Мик спрыгнул на землю, над которой парило мерцающее марево, и пилот сбросил сверху его синий чемодан со словами:
– Лови, приятель!
Чемодан был большой, туго набитый – сюда поместилось почти всё, чем он владел, и Мик свалился, когда чемодан ударил его в грудь.
– Прости, приятель, – сказал пилот, а Мик поднялся и тупо смотрел на рыжую пыль, покрывшую его руки и одежду. – Привыкай к ней.
Пилот спустился и повернулся к нему спиной, а лицом к хвосту самолёта, бросив через плечо:
– Пардон, мне тут невтерпёж…
Мик вырос в приличной семье в Сиднее и был поражён, что можно вот так запросто помочиться на виду у всех, без тени смущения. Он и сам еле терпел, но лучше уж дождаться, когда самолёт улетит. Став старше и рассказывая иностранцам, что он родом из Сиднея, Мик добавлял: «Но Сидней – это не настоящая Австралия».

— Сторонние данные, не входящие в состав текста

-- ==== Sys2Proof/Machine/Ops.lean ====
section
/-! DEFINITION. The named operations over the state: the subkey file (10_state.md R20, R21, R22), the response channel
(00_scope.md R10), the error response (60_exceptions.md R87), and the ports at a clock edge (10_state.md R30). -/

namespace Sys2Proof.Machine

/-- `set.<role>[n]` (00_scope.md R10). -/
def SubkeySet.word (set : SubkeySet) (role : Role) (n : RIdx) : Word :=
  match role with
  | .kl1 => set.kl1[n.toNat]'n.isLt
  | .kl2 => set.kl2[n.toNat]'n.isLt
  | .ko1 => set.ko1[n.toNat]'n.isLt
  | .ko2 => set.ko2[n.toNat]'n.isLt
  | .ko3 => set.ko3[n.toNat]'n.isLt
  | .ki1 => set.ki1[n.toNat]'n.isLt
  | .ki2 => set.ki2[n.toNat]'n.isLt
  | .ki3 => set.ki3[n.toNat]'n.isLt

/-- The subkey set whose word `n` of role `role` is `f role n`. -/
def SubkeySet.tabulate (f : Role → RIdx → Word) : SubkeySet where
  kl1 := Vector.ofFn fun n => f .kl1 (BitVec.ofFin n)
  kl2 := Vector.ofFn fun n => f .kl2 (BitVec.ofFin n)
  ko1 := Vector.ofFn fun n => f .ko1 (BitVec.ofFin n)
  ko2 := Vector.ofFn fun n => f .ko2 (BitVec.ofFin n)
  ko3 := Vector.ofFn fun n => f .ko3 (BitVec.ofFin n)
  ki1 := Vector.ofFn fun n => f .ki1 (BitVec.ofFin n)
  ki2 := Vector.ofFn fun n => f .ki2 (BitVec.ofFin n)
  ki3 := Vector.ofFn fun n => f .ki3 (BitVec.ofFin n)

/-- NUM_SLOTS (00_scope.md R7; log entry 1). -/
def State.numSlots (s : State) : Nat :=
  s.slots.length

/-- Slot `k`, or nothing where `k >= NUM_SLOTS` (10_state.md R20). -/
def State.slot (s : State) (k : SlotNo) : Option Slot :=
  s.slots[k.toNat]?

/-- `SK[k]` and `KV[k]` written at once (20_memory.md R39); every other slot keeps its contents. -/
def State.writeSlot (s : State) (k : SlotNo) (sl : Slot) : State :=
  { s with slots := s.slots.set k.toNat sl }

/-- `respond(status, data)`: the command ends, and its response joins the response channel's queue behind those of earlier
commands (00_scope.md R10, 10_state.md R30). -/
def State.respond (s : State) (status : Status) (data : BitVec 64) : State :=
  { s with pending := s.pending ++ [⟨status, data⟩] }

/-- The 4-bit code of a status (30_encoding.md R50). -/
def Status.code : Status → BitVec 4
  | .ok => 0x0
  | .eOpcode => 0x1
  | .eReserved => 0x2
  | .eSlot => 0x3
  | .eNoKey => 0x4

/-- `LAST_ERR <- code` and `ERR_STICKY <- 1` (10_state.md R23, 60_exceptions.md R87). -/
def State.logError (s : State) (e : Status) : State :=
  { s with lastErr := e.code, errSticky := true }

/-- `LAST_ERR <- 0` and `ERR_STICKY <- 0`, the effect of STATUS with CLR = 1 (45_status.md R84). -/
def State.clearLog (s : State) : State :=
  { s with lastErr := 0, errSticky := false }

/-- `raise E` (60_exceptions.md R87), the one operation by which a command ends with an error: the log is written, the
response is E with data 0, and nothing else changes. There is no trap entry and no return from one (R90, R91): the next
command runs as usual. -/
def State.raise (s : State) (e : Status) : State :=
  (s.logError e).respond e 0

/-- The error status with which the core answers a command word that the decoder refuses (30_encoding.md R52). -/
def rejectStatus : Reject → Status
  | .opcode => .eOpcode
  | .reserved => .eReserved

/-- The check `slot >= NUM_SLOTS` of 30_encoding.md R53, then the command on the slot it names. -/
def withSlot (k : SlotNo) (s : State) (run : Slot → Result) : Result :=
  match s.slot k with
  | none => .next (s.raise .eSlot)
  | some sl => run sl

/-- The checks `slot >= NUM_SLOTS` and `KV[slot] = 0` of 30_encoding.md R53, in this order, then the command on the
slot's subkeys. -/
def withKey (k : SlotNo) (s : State) (run : SubkeySet → Result) : Result :=
  withSlot k s fun sl =>
    match sl.kv with
    | true => run sl.sk
    | false => .next (s.raise .eNoKey)

/-- The state with the edges to come replaced: a step takes the next one off. -/
def State.withEdges (s : State) (rest : List Edge) : State :=
  { s with edges := rest }

/-- The port signals `rsp_status` and `rsp_data`: the oldest response in flight while `rsp_valid` is 1, and nothing else
(10_state.md R30). -/
def State.rspPort (s : State) : Option Response :=
  if s.rspValid then s.pending.head? else none

/-- A command transfers at an edge with `cmd_valid = 1` and `cmd_ready = 1` (10_state.md R30). -/
def State.commandTransfers (s : State) (e : Edge) : Bool :=
  s.cmdReady && e.cmdValid

/-- A response transfers at an edge with `rsp_valid = 1` and `rsp_ready = 1` (10_state.md R30). -/
def State.responseTransfers (s : State) (e : Edge) : Bool :=
  s.rspValid && e.rspReady

/-- The oldest response moves to the host (10_state.md R30); with none waiting, nothing moves. -/
def State.deliver (s : State) : State :=
  match s.pending with
  | [] => s
  | r :: rest => { s with pending := rest, delivered := s.delivered ++ [r] }

/-- The response channel at an edge: the oldest response moves if its transfer takes place (10_state.md R30). -/
def State.responseEdge (s : State) (e : Edge) : State :=
  if s.responseTransfers e then s.deliver else s

/-- What the core drives after an edge (10_state.md R30): `cmd_ready` as it likes, and `rsp_valid` as it likes but only
with a response waiting (I11; log entry 2). -/
def State.driveOutputs (s : State) (e : Edge) : State :=
  { s with cmdReady := e.cmdReadyNext, rspValid := !s.pending.isEmpty && e.rspOffer }

/-- Reset (70_reset_and_hazards.md R99, R100): the reset state of 10_state.md R31, with the number of slots the core has.
Responses in flight are discarded; the host keeps those delivered before. `cmd_ready` is any value (I8). -/
def State.resetEdge (s : State) (e : Edge) : State :=
  { State.resetWith s.numSlots with cmdReady := e.cmdReadyNext, edges := s.edges, delivered := s.delivered }

end Sys2Proof.Machine
end

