-- ==== Sys2Proof/Machine/FoFl.lean ====
section
/-! DEFINITION. The functions FO (43_fo_fl.md R70) and FL (R72) under one subkey set, and the FO and FL commands
(R74, R75). -/

namespace Sys2Proof.Machine

/-- One step of FO on a half `a` beside the other half `b`: `a = a ^ KO; a = FI(a, KI); a = a ^ b` (43_fo_fl.md R70). -/
def foStep (ko ki a b : Word) : Word :=
  fi (a ^^^ ko) ki ^^^ b

/-- `FO(x, n)` with the words of `sk` at index `n` (43_fo_fl.md R70). The result is `r || l`. -/
def fo (sk : SubkeySet) (n : RIdx) (x : Half) : Half :=
  let l := foStep (sk.word .ko1 n) (sk.word .ki1 n) (highWord x) (lowWord x)
  let r := foStep (sk.word .ko2 n) (sk.word .ki2 n) (lowWord x) l
  let l := foStep (sk.word .ko3 n) (sk.word .ki3 n) l r
  r ++ l

/-- `FL(x, n)` with the words of `sk` at index `n` (43_fo_fl.md R72). The result is `l || r`, and the OR reads the new
`r`. -/
def fl (sk : SubkeySet) (n : RIdx) (x : Half) : Half :=
  let l := highWord x
  let r := lowWord x
  let r := r ^^^ rol16 (l &&& sk.word .kl1 n) 1
  let l := l ^^^ rol16 (r ||| sk.word .kl2 n) 1
  l ++ r

/-- FO s, n, x (43_fo_fl.md R74). -/
def execFo (slot : SlotNo) (ridx : RIdx) (x : Half) (s : State) : Result :=
  withKey slot s fun sk => .next (s.respond .ok ((fo sk ridx x).setWidth 64))

/-- FL s, n, x (43_fo_fl.md R75). -/
def execFl (slot : SlotNo) (ridx : RIdx) (x : Half) (s : State) : Result :=
  withKey slot s fun sk => .next (s.respond .ok ((fl sk ridx x).setWidth 64))

end Sys2Proof.Machine
end

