-- ==== Sys2Proof/Machine/StatusCommand.lean ====
section
/-! DEFINITION. The STATUS command (45_status.md R84). -/

namespace Sys2Proof.Machine

/-- STATUS, and STATUS clr (45_status.md R84): the word shows the log as it stood before the clear. -/
def execStatus (clr : Bool) (s : State) : Result :=
  match clr with
  | true => .next (s.clearLog.respond .ok s.statusWord)
  | false => .next (s.respond .ok s.statusWord)

end Sys2Proof.Machine
end

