-- ==== Sys2Proof/Machine/Dispatch.lean ====
section
/-! DEFINITION. One arm per command of KFC-1 (30_encoding.md R51). -/

namespace Sys2Proof.Machine

def exec (i : Instr) (s : State) : Host.Outcome State Fault Refusal :=
  match i with
  | .loadkey slot key => Sys2Proof.Machine.execLoadkey slot key s
  | .clearkey slot => Sys2Proof.Machine.execClearkey slot s
  | .kasumi slot block => Sys2Proof.Machine.execKasumi slot block s
  | .fo slot ridx x => Sys2Proof.Machine.execFo slot ridx x s
  | .fl slot ridx x => Sys2Proof.Machine.execFl slot ridx x s
  | .fi x k => Sys2Proof.Machine.execFi x k s
  | .status clr => Sys2Proof.Machine.execStatus clr s

end Sys2Proof.Machine
end

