-- ==== Sys2Proof/Machine/Step.lean ====
section
/-! DEFINITION. One step of the machine: the next clock edge. With no edge to come the core is idle and keeps all state
(60_exceptions.md R98). -/

namespace Sys2Proof.Machine

/-- One step: the next edge, taken off the list. -/
def step (s : State) : Host.Outcome State Fault Refusal :=
  match s.edges with
  | [] => .next s
  | e :: rest => clockEdge e (s.withEdges rest)

/-- `s` with the command of these bits offered at the very next edge and `cmd_ready` at 1, so that the next step transfers
and runs exactly it. The core has no instruction fetch (10_state.md R26): this stands for the host offering one command
(DESIGN CHOICE, safe: log entry 5). -/
def State.withFetchWord (s : State) (nbits w : Nat) : State :=
  { s with
    cmdReady := true
    edges :=
      { rstN := true, cmdValid := true, command := Sys2Proof.tableCommand nbits w, rspReady := false,
        cmdReadyNext := true, rspOffer := true } :: s.edges }

end Sys2Proof.Machine
end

Он только-только начал постигать это, стоя посреди пустыни, – городской мальчик одиннадцати лет, переполняемый чувством, будто потерял всё, что имел в жизни.
Пилот покончил со своим делом, застегнул штаны и приветливо сказал:
– Никто тебя не встретил. Вот жалость. Но ты не волнуйся, кто-нибудь приедет, скоро. Оставлю тебе бутылку воды. И можешь взять мои бутерброды. С этой чёртовой пастой веджимайт[2] и огурцом. Вот ведь какая баба, знает же, что я такое не люблю.
– Почему вы тогда сами не готовите себе бутерброды? – сумничал Мик, но пилот только взглянул на него, будто сердясь, и ответил:
– Послушай моего совета, приятель, не женись. Лучше с собакой жить, говорю тебе.
Мик сел на чемодан и смотрел, как самолёт, снова взвихрив тучу пыли, поднимается в небо, блестя на солнце как новенький. Он сделал петлю, повернув к Порт-Хедленду, и на прощание помахал крыльями. Мику понравился этот странный, юморной, грубоватый человек, и он вдруг подумал, что, когда вырастет, возможно, тоже станет пилотом кукурузника или врачом, летающим по вызовам.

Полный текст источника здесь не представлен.